The Doctors' Christmas Reunion
Page 9
Best of all, the blood had been collected in an approved blood collection bag, which held the appropriate amount of anti-coagulation chemicals, so it was safe to use immediately.
‘Did you also bring a filter line?’ he asked, unable to help grinning at her.
‘Of course,’ she said. ‘And if you’re doing a repair on a tricky little blood vessel you’ll need help, so there’s no point in my lying around resting.’
‘We might need more blood,’ he said, serious now.
‘Well, I’ve got plenty more,’ she assured him. ‘Let’s get this show on the road!’
CHAPTER SIX
THE WOUND TO the radial artery was more a nick than a slice, and the uneven nature made it harder to repair as one wrong stitch could close off the artery completely.
Ellie watched as Andy used the finest gauge needles, and thread as fine as a spider’s web, to delicately join the torn edges. He was so careful, so precise with his microscopic stitches that she wondered why he’d never considered a career in surgery.
But it would have meant a different life—mainly a city life—and Andy would have had to steer his registrar jobs in that direction almost as soon as they had become fully qualified.

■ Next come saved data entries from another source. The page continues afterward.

-- ==== Sys2Proof/Machine/PortRequests.lean ====
section
/-! DEFINITION. The meanings of frames arriving and of the requests that the Port Interface and the Event Unit answer:
VALID_FRAME, DISCARDED_FRAME, UNKNOWN_CODE, PRESENT, KEY, READ EVENTS, EVENT MASK, STATUS INTERVAL (R133 to R150). -/

namespace Sys2Proof.Machine

/-- VALID_FRAME (R133, R135): the bytes of a frame with this body reach the port's receiver with no gap. -/
def execValidFrame (p : Port) (body : List Byte) (s : State) : Host.Outcome State Fault Refusal :=
  .next (if s.inReset then s else (s.receiveBytes p (Frames.onTime (Frames.wire body))).settle)

/-- DISCARDED_FRAME (R133): bytes that make no valid frame reach the port's receiver. -/
def execDiscardedFrame (p : Port) (bytes : List RxByte) (s : State) : Host.Outcome State Fault Refusal :=
  .next (if s.inReset then s else (s.receiveBytes p bytes).settle)

/-- The code names no request (R139, R144). -/
def Request.isUnknown (code : Byte) : Bool := (Request.command? .p0 code).isNone

/-- UNKNOWN_CODE (R139): refused MALFORMED, and one count of the key window is used. -/
def execUnknownCode (p : Port) (s : State) : Host.Outcome State Fault Refusal :=
  .next (match s.front? p Request.isUnknown with
    | none => s
    | some r => (State.respond p r (Reply.refuse (s.popQueue p) .malformed)).settle)

/-- The judgement of PRESENT (R137). The count carried is the one left after PRESENT's own count has been used. -/
def State.judgePresent (p : Port) (s : State) (r : Request) : Reply :=
  match r.params with
  | [] =>
    let role := s.portRole p
    Reply.answer s .accepted
      [BitVec.ofNat 8 (Port.number p), BitVec.ofNat 8 role.role.code, BitVec.ofNat 8 role.rightsCode,
       BitVec.ofNat 8 (KeyUse.useCount.apply (s.ports.get p).keyCount),
       BitVec.ofInt 8 (s.live.presenceInterval / 10)]
  | _ => Reply.refuse s .malformed

/-- PRESENT (R137). -/
def execPresent (p : Port) (s : State) : Host.Outcome State Fault Refusal :=
  .next (s.takeRequest p 0x01 (State.judgePresent p))

/-- The judgement of KEY (R141): a key byte other than 0x6B closes the window; a KEY refused otherwise uses a count. -/
def State.judgeKey (p : Port) (s : State) (r : Request) : Reply :=
  match r.params with
  | [key] =>
    Reply.judge s [(!(s.portRole p).setup, .noRight)]
      (if key = 0x6B then { Reply.answer s .accepted [] with key := .openWindow }
       else { Reply.refuse s .badKey with key := .closeWindow })
  | _ => Reply.refuse s .malformed

/-- KEY (R141). -/
def execKey (p : Port) (s : State) : Host.Outcome State Fault Refusal :=
  .next (s.takeRequest p 0x0D (State.judgeKey p))

/-- The judgement of READ EVENTS: a delivery (R149). -/
def State.judgeReadEvents (p : Port) (s : State) (r : Request) : Reply :=
  match r.params with
  | [] => Reply.answer (s.updateEvents p EventPort.delivered) .accepted (s.events.get p).deliveryData
  | _ => Reply.refuse s .malformed

/-- READ EVENTS (R149). -/
def execReadEvents (p : Port) (s : State) : Host.Outcome State Fault Refusal :=
  .next (s.takeRequest p 0x03 (State.judgeReadEvents p))

/-- The mask after EVENT MASK: the selected events enter it or leave it by the value set (R148). -/
def EventPort.masked (v : EventPort) (select value : BitVec 24) : EventPort :=
  { v with mask := (v.mask &&& ~~~select) ||| (select &&& value) }

/-- The judgement of EVENT MASK (R148). -/
def State.judgeEventMask (p : Port) (s : State) (r : Request) : Reply :=
  match r.params with
  | [s2, s1, s0, v2, v1, v0] =>
    let v := (s.events.get p).masked (Operands.eventSet s2 s1 s0) (Operands.eventSet v2 v1 v0)
    Reply.answer (s.updateEvents p fun _ => v) .accepted
      (Operands.carryEvents v.mask ++ Operands.carry1 (Operands.eventNumbers v.deliverable).length)
  | _ => Reply.refuse s .malformed

/-- EVENT MASK (R148). -/
def execEventMask (p : Port) (s : State) : Host.Outcome State Fault Refusal :=
  .next (s.takeRequest p 0x04 (State.judgeEventMask p))

/-- The status interval taken for a written byte, in units of 10 ms: 1 is taken as 2 (R150). -/
def EventPort.intervalTaken (b : Byte) : Byte := if b = 1 then 2 else b

/-- A port's items with a new status interval; its timer restarts from 0, or stops when the interval is off (R150). -/
def EventPort.withInterval (v : EventPort) (units : Byte) : EventPort :=
  { v with interval := (units.toNat : Int) * 10, timer := if units = 0 then none else some 0 }

/-- The judgement of STATUS INTERVAL (R150). -/
def State.judgeStatusInterval (p : Port) (s : State) (r : Request) : Reply :=
  match r.params with
  | [b] =>
    let units := EventPort.intervalTaken b
    Reply.answer (s.updateEvents p fun v => v.withInterval units) (Operands.taken (units ≠ b)) [units]
  | _ => Reply.refuse s .malformed

/-- STATUS INTERVAL (R150). -/
def execStatusInterval (p : Port) (s : State) : Host.Outcome State Fault Refusal :=
  .next (s.takeRequest p 0x05 (State.judgeStatusInterval p))

end Sys2Proof.Machine
end

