-- ==== Sys2Proof/Machine/Dispatch.lean ====
section
/-! DEFINITION. One arm for each row of spec/opcode_table.json: the meaning of its command. -/

namespace Sys2Proof.Machine

def exec (i : Instr) (s : State) : Host.Outcome State Fault Refusal :=
  match i with
  | .pulse odb => Sys2Proof.Machine.execPulse odb s
  | .activeEdge => Sys2Proof.Machine.execActiveEdge s
  | .inactiveEdge => Sys2Proof.Machine.execInactiveEdge s
  | .tdnLineChange x level => Sys2Proof.Machine.execTdnLineChange x level s
  | .assertion x => Sys2Proof.Machine.execAssertion x s
  | .release x => Sys2Proof.Machine.execRelease x s
  | .downTimerExpiry x => Sys2Proof.Machine.execDownTimerExpiry x s
  | .liftTimerExpiry => Sys2Proof.Machine.execLiftTimerExpiry s
  | .overdueTimerExpiry => Sys2Proof.Machine.execOverdueTimerExpiry s
  | .presenceTimerExpiry p => Sys2Proof.Machine.execPresenceTimerExpiry p s
  | .validFrame p body => Sys2Proof.Machine.execValidFrame p body s
  | .discardedFrame p bytes => Sys2Proof.Machine.execDiscardedFrame p bytes s
  | .unknownCode p => Sys2Proof.Machine.execUnknownCode p s
  | .present p => Sys2Proof.Machine.execPresent p s
  | .readState p => Sys2Proof.Machine.execReadState p s
  | .readEvents p => Sys2Proof.Machine.execReadEvents p s
  | .eventMask p => Sys2Proof.Machine.execEventMask p s
  | .statusInterval p => Sys2Proof.Machine.execStatusInterval p s
  | .statusTimerExpiry p => Sys2Proof.Machine.execStatusTimerExpiry p s
  | .readEntry p => Sys2Proof.Machine.execReadEntry p s
  | .readRegister p => Sys2Proof.Machine.execReadRegister p s
  | .readPassages p => Sys2Proof.Machine.execReadPassages p s
  | .readCounters p => Sys2Proof.Machine.execReadCounters p s
  | .readSetting p => Sys2Proof.Machine.execReadSetting p s
  | .readFault p => Sys2Proof.Machine.execReadFault p s
  | .freeze p => Sys2Proof.Machine.execFreeze p s
  | .key p => Sys2Proof.Machine.execKey p s
  | .annotate p => Sys2Proof.Machine.execAnnotate p s
  | .place p => Sys2Proof.Machine.execPlace p s
  | .strike p => Sys2Proof.Machine.execStrike p s
  | .takePassages p => Sys2Proof.Machine.execTakePassages p s
  | .holdTake p => Sys2Proof.Machine.execHoldTake p s
  | .holdSet p => Sys2Proof.Machine.execHoldSet p s
  | .holdDrop p => Sys2Proof.Machine.execHoldDrop p s
  | .holdClear p => Sys2Proof.Machine.execHoldClear p s
  | .claim p => Sys2Proof.Machine.execClaim p s
  | .finish p => Sys2Proof.Machine.execFinish p s
  | .waive p => Sys2Proof.Machine.execWaive p s
  | .adopt p => Sys2Proof.Machine.execAdopt p s
  | .clearLane p => Sys2Proof.Machine.execClearLane p s
  | .move p => Sys2Proof.Machine.execMove p s
  | .stop p => Sys2Proof.Machine.execStop p s
  | .set p => Sys2Proof.Machine.execSet p s
  | .setRoles p => Sys2Proof.Machine.execSetRoles p s
  | .thaw p => Sys2Proof.Machine.execThaw p s
  | .save p => Sys2Proof.Machine.execSave p s
  | .saveWriteComplete => Sys2Proof.Machine.execSaveWriteComplete s
  | .reload p => Sys2Proof.Machine.execReload p s
  | .restart p => Sys2Proof.Machine.execRestart p s
  | .restartTakesEffect => Sys2Proof.Machine.execRestartTakesEffect s
  | .flush p => Sys2Proof.Machine.execFlush p s
  | .axisPreset p => Sys2Proof.Machine.execAxisPreset p s
  | .frzinAssertion => Sys2Proof.Machine.execFrzinAssertion s
  | .frzinRelease => Sys2Proof.Machine.execFrzinRelease s
  | .rstnAssertion => Sys2Proof.Machine.execRstnAssertion s
  | .fullReset => Sys2Proof.Machine.execFullReset s
  | .frameSent p => Sys2Proof.Machine.execFrameSent p s

end Sys2Proof.Machine
end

But Africa had called to them. Films they’d seen of the colour and the vibrancy of the people had attracted them, and the knowledge that doctors were badly needed in many parts of the big continent had sent them in that direction.
They’d always seen their work in war-torn African countries as a kind of gap year—an adventure as well as a chance to hone their skills in often impossible situations.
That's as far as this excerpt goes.